/-! ### The two halves of a pulse -/

theorem halfLengths_eq (policy : HalfPolicy) (d : Duration) :
    halfLengths policy d = (d.toNat * 11025 / 1000000 / 2,
      if policy = .floor then d.toNat * 11025 / 1000000 / 2
      else d.toNat * 11025 / 1000000 - d.toNat * 11025 / 1000000 / 2) := by
  cases policy <;> rfl

theorem pulseSamples_eq (p : Params) (d : Duration) :
    pulseSamples p d = riseShape p (d.toNat * 11025 / 1000000 / 2) ++
      fallShape p (if p.halfPolicy = .floor then d.toNat * 11025 / 1000000 / 2
        else d.toNat * 11025 / 1000000 - d.toNat * 11025 / 1000000 / 2) := by
  rw [pulseSamples, halfLengths_eq]

theorem length_pulseSamples_floor {p : Params} (h : p.halfPolicy = .floor) (d : Duration) :
    (pulseSamples p d).length = 2 * (d.toNat * 11025 / 1000000 / 2) := by
  rw [length_pulseSamples, halfLengths_eq, if_pos h, Nat.two_mul]

theorem length_pulseSamples_keepTotal {p : Params} (h : p.halfPolicy = .keepTotal) (d : Duration) :
    (pulseSamples p d).length = d.toNat * 11025 / 1000000 := by
  rw [length_pulseSamples, halfLengths_eq, if_neg (by simp [h])]
  exact Nat.add_sub_cancel' (Nat.div_le_self _ 2)

/-- 182 microseconds are the shortest pulse of two samples, and so of one in each half. -/
theorem pulseSamples_eq_nil {p : Params} (h : p.halfPolicy = .floor) {d : Duration} (hd : d.toNat < 182) :
    pulseSamples p d = [] := by
  apply List.eq_nil_of_length_eq_zero
  rw [length_pulseSamples_floor h]
  omega

theorem Centred.append {l m : List Byte} (hl : Centred l) (hm : Centred m) : Centred (l ++ m) :=
  fun v hv => (List.mem_append.mp hv).elim (hl v) (hm v)

/-! ### Counting pulses -/

theorem injective_bitPulse : Function.Injective bitPulse := by decide

theorem count_long_durations (bs : List Bool) : (durations bs).count 1000#16 = bs.count true :=
  List.count_map_of_injective bs bitPulse injective_bitPulse true

theorem count_short_durations (bs : List Bool) : (durations bs).count 545#16 = bs.count false :=
  List.count_map_of_injective bs bitPulse injective_bitPulse false

theorem length_durations (bs : List Bool) : (durations bs).length = bs.count true + bs.count false := by
  rw [durations, List.length_map, List.count_true_add_count_false]

/-- A long pulse has 10 samples, 11 under `keep_total`, a short one has 6 under both (41_pulse.md R101). -/
theorem length_render_durations (p : Params) (bs : List Bool) :
    (render p (durations bs)).length =
      (if p.halfPolicy = .floor then 10 else 11) * bs.count true + 6 * bs.count false := by
  have hlong : (pulseSamples p 1000#16).length = if p.halfPolicy = .floor then 10 else 11 := by
    rw [length_pulseSamples]
    cases p.halfPolicy <;> rfl
  have hshort : (pulseSamples p 545#16).length = 6 := by
    rw [length_pulseSamples]
    cases p.halfPolicy <;> rfl
  induction bs with
  | nil => rfl
  | cons b bs ih =>
    cases b with
    | true =>
      have hcons : durations (true :: bs) = 1000#16 :: durations bs := rfl
      rw [hcons, render_cons, List.length_append, hlong, ih, List.count_cons_self, List.count_cons_of_ne (by decide)]
      ring
    | false =>
      have hcons : durations (false :: bs) = 545#16 :: durations bs := rfl
      rw [hcons, render_cons, List.length_append, hshort, ih, List.count_cons_self, List.count_cons_of_ne (by decide)]
      ring

@[simp] theorem count_true_ones (n : Nat) : (ones n).count true = n := List.count_replicate_self

@[simp] theorem count_false_ones (n : Nat) : (ones n).count false = 0 := by simp [ones, List.count_replicate]

/-- The stop bit is one more 1 bit (30_encoding.md R65). -/
theorem count_true_frameBits (v : Byte) : (frameBits v).count true = popCount v + 1 := by
  have hbits : frameBits v = (List.range 8).map v.getLsbD ++ [true] := rfl
  rw [hbits, List.count_append, popCount, List.count_singleton_self]

theorem count_false_frameBits (v : Byte) : (frameBits v).count false = 8 - popCount v := by
  have hsum : (frameBits v).count true + (frameBits v).count false = 9 := List.count_true_add_count_false _
  rw [count_true_frameBits] at hsum
  omega

/-- The table of 41_pulse.md R101 counts the bits of the table of 30_encoding.md R66. -/
theorem pulsesOf_of_longShort {i : Instr} {l z : Nat} (h : longShort i = some (l, z)) :
    ∃ bs, pulsesOf i = some (durations bs) ∧ bs.count true = l ∧ bs.count false = z := by
  cases i with
  | bit b =>
    cases b with
    | true => cases h; exact ⟨_, rfl, rfl, rfl⟩
    | false => cases h; exact ⟨_, rfl, rfl, rfl⟩
  | byte v => cases h; exact ⟨_, rfl, count_true_frameBits v, count_false_frameBits v⟩
  | sync => cases h; exact ⟨_, rfl, by decide, by decide⟩
  | pre => cases h; exact ⟨_, rfl, by decide, by decide⟩
  | post => cases h; exact ⟨_, rfl, by decide, by decide⟩
  | fgap => cases h; exact ⟨_, rfl, count_true_ones _, count_false_ones _⟩
  | ibgap n => cases h; exact ⟨_, rfl, count_true_ones _, count_false_ones _⟩
  | _ => cases h

/-- A command of the pulse encoder that ends with no error held has emitted its pulses (41_pulse.md R100). -/
theorem eq_emit_of_exec {i : Instr} {ds : List Duration} {s t : State} (hp : pulsesOf i = some ds) (he : s.err = 0#3)
    (h : exec i s = .next t) : t = s.emit ds := by
  rw [exec_of_pulsesOf hp he] at h
  exact (State.finish_next h).1

end Sys2Proof.Machine
end

section
/-! PROOFS. The obligations on the pulse encoder and on what happens to samples (41_pulse.md). -/

namespace Sys2Proof.Machine

/-- Settles O21: `RESET` is excluded, `NORM` keeps the number of samples and `PT`, everything else appends. -/
theorem onlyNormAndResetTouchSamples : Obligations.OnlyNormAndResetTouchSamples := by
  intro s t h hreset
  obtain ⟨w, rest, hw, hd⟩ | ⟨w, rest, a, hw, hd, hlen, hpt⟩ | happ := step_reset_or_norm_or_appends h
  · exact absurd hd (hreset w rest hw)
  · exact ⟨hlen.ge, hpt ▸ List.prefix_refl _, fun hnorm => absurd hd (hnorm w rest a hw)⟩
  · exact ⟨happ.sb_prefix.length_le, happ.pt_prefix, fun _ => happ.sb_prefix⟩

/-- Settles O38: the command emits its pulses, and since they fit it ends. -/
theorem pulseCommandsResult : Obligations.PulseCommandsResult := by
  intro i ds s hp he hfits
  rw [exec_of_pulsesOf hp he]
  exact State.finish_ok ((s.withinCapacity_emit ds).mpr hfits)

/-- Settles O39: a row of the table counts the bits of its command, and each bit is one pulse. -/
theorem pulseCounts : Obligations.PulseCounts := by
  intro i l z s t hrow he h
  obtain ⟨bs, hp, rfl, rfl⟩ := pulsesOf_of_longShort hrow
  obtain rfl := eq_emit_of_exec hp he h
  refine ⟨durations bs, rfl, length_durations bs, count_long_durations bs, count_short_durations bs, ?_⟩
  rw [State.emit_sb, List.length_append, length_render_durations, Nat.add_assoc]

/-- Settles O37: the halves come from their definition, the lengths from the halves. -/
theorem pulseLength : Obligations.PulseLength := by
  intro p d
  refine ⟨fun h => length_pulseSamples_floor h d, fun h => length_pulseSamples_keepTotal h d,
    fun h hd => pulseSamples_eq_nil h hd, pulseSamples_eq p d, fun hrise hfall => ?_⟩
  have hcentred : Centred (pulseSamples p d) := hrise.append hfall
  exact ⟨hcentred, hcentred⟩

end Sys2Proof.Machine
end

section
/-! SUPPORT. What `WRBLK` does in the terms of the spec's tables: the frame it stores, the bits of a block counted, the
two bytes of a checksum. -/

namespace Sys2Proof.Machine

/-- The types `H`, `D` and `E` with their payload lengths and tags (30_encoding.md R58). -/
theorem blockType_of_row {u : BitVec 2} {n : Nat} {tag : Byte}
    (h : (u = 0#2 ∧ n = 80 ∧ tag = 0x48#8) ∨ (u = 1#2 ∧ n = 256 ∧ tag = 0x44#8) ∨ (u = 2#2 ∧ n = 80 ∧ tag = 0x45#8)) :
    u ≠ 3#2 ∧ n = payloadLen u ∧ tag = blockTag u := by
  obtain ⟨rfl, rfl, rfl⟩ | ⟨rfl, rfl, rfl⟩ | ⟨rfl, rfl, rfl⟩ := h <;> decide

theorem exec_wrblk_of_legal {s : State} (he : s.err = 0#3) {u : BitVec 2} (hu : u ≠ 3#2) (c : BitVec 1) (q : Half16) :
    exec (.wrblk u c q) s = (s.writeBlock u c q).finish := by
  rw [exec_wrblk, State.unlessError_run he, if_neg hu]

/-- A raised error is the only change (60_exceptions.md R149). -/
theorem onlyErr_setErr (s : State) (e : BitVec 3) : OnlyErr s (s.setErr e) e := by
  have hmask : ∀ (x : BitVec 8) (e : BitVec 3), (x &&& 0xE3#8 ||| e.setWidth 8 <<< 2) &&& 0xE3#8 = x &&& 0xE3#8 := by
    decide
  exact ⟨s.setErr_err e, hmask s.status e, rfl⟩

/-! ### The stored frame -/

@[simp] theorem State.length_blockFrame (s : State) (u : BitVec 2) (c : BitVec 1) (q : Half16) :
    (s.blockFrame u c q).length = payloadLen u + 6 := by
  simp [State.blockFrame, State.blockBody, State.payload, State.readBytes]

/-- After `WRBLK` the frame stands at the start of `FB`, and the bytes behind it are as before (42_block_framer.md R103). -/
theorem State.readByte_writeBlock_fb (s : State) (u : BitVec 2) (c : BitVec 1) (q : Half16) (a : Nat) :
    (s.writeBlock u c q).readByte .fb a =
      if a < payloadLen u + 6 then (s.blockFrame u c q).getD a 0#8 else s.readByte .fb a := by
  have hread := Memory.read_writeRun .fb s.fb 0 (s.blockFrame u c q) a
  simp only [Nat.zero_le, true_and, Nat.zero_add, Nat.sub_zero, s.length_blockFrame] at hread
  exact hread

/-- Reading back `FB` gives the frame. -/
theorem State.map_readByte_writeBlock_fb (s : State) (u : BitVec 2) (c : BitVec 1) (q : Half16) :
    (List.range (payloadLen u + 6)).map ((s.writeBlock u c q).readByte .fb) = s.blockFrame u c q := by
  have hread := Memory.readRun_writeRun .fb s.fb 0 (s.blockFrame u c q)
  simp only [Memory.readRun, Nat.zero_add, s.length_blockFrame] at hread
  exact hread

/-! ### The bits of a block -/

/-- A block without its trailing gap, sync to postamble (42_block_framer.md R106). -/
def blockProper (frame : List Byte) : List Bool :=
  List.replicate 80 false ++ [true] ++ frameBits 0xFF#8 ++ frameBits 0xAA#8 ++ frame.flatMap frameBits ++
    frameBits 0xAA#8 ++ frameBits 0x00#8

theorem onMedium_eq (g : Nat) (frame : List Byte) : onMedium g frame = blockProper frame ++ ones (9 * g) := rfl

/-- The number of 0 bits among the data bits of some bytes. -/
def zeroBits (frame : List Byte) : Nat := (frame.map fun v => 8 - popCount v).sum

theorem count_false_flatMap_frameBits (frame : List Byte) : (frame.flatMap frameBits).count false = zeroBits frame := by
  have hbyte : List.count false ∘ frameBits = fun v => 8 - popCount v := funext count_false_frameBits
  rw [List.count_flatMap, hbyte, zeroBits]

/-- The 0 bits of the frame that `WRBLK` leaves in `FB`. -/
theorem State.sum_zeroBits_writeBlock_fb (s : State) (u : BitVec 2) (c : BitVec 1) (q : Half16) :
    ((List.range (payloadLen u + 6)).map fun a => 8 - popCount ((s.writeBlock u c q).readByte .fb a)).sum =
      zeroBits (s.blockFrame u c q) := by
  rw [← s.map_readByte_writeBlock_fb, zeroBits, List.map_map]
  rfl

/-- The sync field has 80 bits 0, the preamble 4, the postamble 12. -/
theorem count_false_blockProper (frame : List Byte) : (blockProper frame).count false = 96 + zeroBits frame := by
  have hhead : (List.replicate 80 false ++ [true] ++ frameBits 0xFF#8 ++ frameBits 0xAA#8).count false = 84 := by decide
  have htail : (frameBits 0xAA#8).count false + (frameBits 0x00#8).count false = 12 := by decide
  rw [blockProper, List.count_append, List.count_append, List.count_append, hhead, count_false_flatMap_frameBits]
  omega

theorem length_blockProper (frame : List Byte) : (blockProper frame).length = 117 + 9 * frame.length := by
  have h := length_blockBits 0 frame
  rwa [blockBits_eq, onMedium_eq, ones, List.replicate_zero, List.append_nil] at h

/-- Under `floor` a long pulse has 10 samples and a short one 6, so each 0 bit saves 4 (41_pulse.md R101). -/
theorem length_render_durations_floor {p : Params} (h : p.halfPolicy = .floor) (bs : List Bool) :
    (render p (durations bs)).length + 4 * bs.count false = 10 * bs.length := by
  have hbits : bs.count true + bs.count false = bs.length := List.count_true_add_count_false _
  rw [length_render_durations, if_pos h]
  omega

┄┄┄┄┄┄┄┄┄┄

» **What to do**
Once you reach the line containing "exact Nat.add_sub_cancel' (Nat.div_le_self", include it and stop; until then, reproduce each line of the listing from its start exactly.

» **Your response**
/-! ### The two halves of a pulse -/

theorem halfLengths_eq (policy : HalfPolicy) (d : Duration) :
    halfLengths policy d = (d.toNat * 11025 / 1000000 / 2,
      if policy = .floor then d.toNat * 11025 / 1000000 / 2
      else d.toNat * 11025 / 1000000 - d.toNat * 11025 / 1000000 / 2) := by
  cases policy <;> rfl

theorem pulseSamples_eq (p : Params) (d : Duration) :
    pulseSamples p d = riseShape p (d.toNat * 11025 / 1000000 / 2) ++
      fallShape p (if p.halfPolicy = .floor then d.toNat * 11025 / 1000000 / 2
        else d.toNat * 11025 / 1000000 - d.toNat * 11025 / 1000000 / 2) := by
  rw [pulseSamples, halfLengths_eq]

theorem length_pulseSamples_floor {p : Params} (h : p.halfPolicy = .floor) (d : Duration) :
    (pulseSamples p d).length = 2 * (d.toNat * 11025 / 1000000 / 2) := by
  rw [length_pulseSamples, halfLengths_eq, if_pos h, Nat.two_mul]

theorem length_pulseSamples_keepTotal {p : Params} (h : p.halfPolicy = .keepTotal) (d : Duration) :
    (pulseSamples p d).length = d.toNat * 11025 / 1000000 := by
  rw [length_pulseSamples, halfLengths_eq, if_neg (by simp [h])]
  exact Nat.add_sub_cancel' (Nat.div_le_self _ 2)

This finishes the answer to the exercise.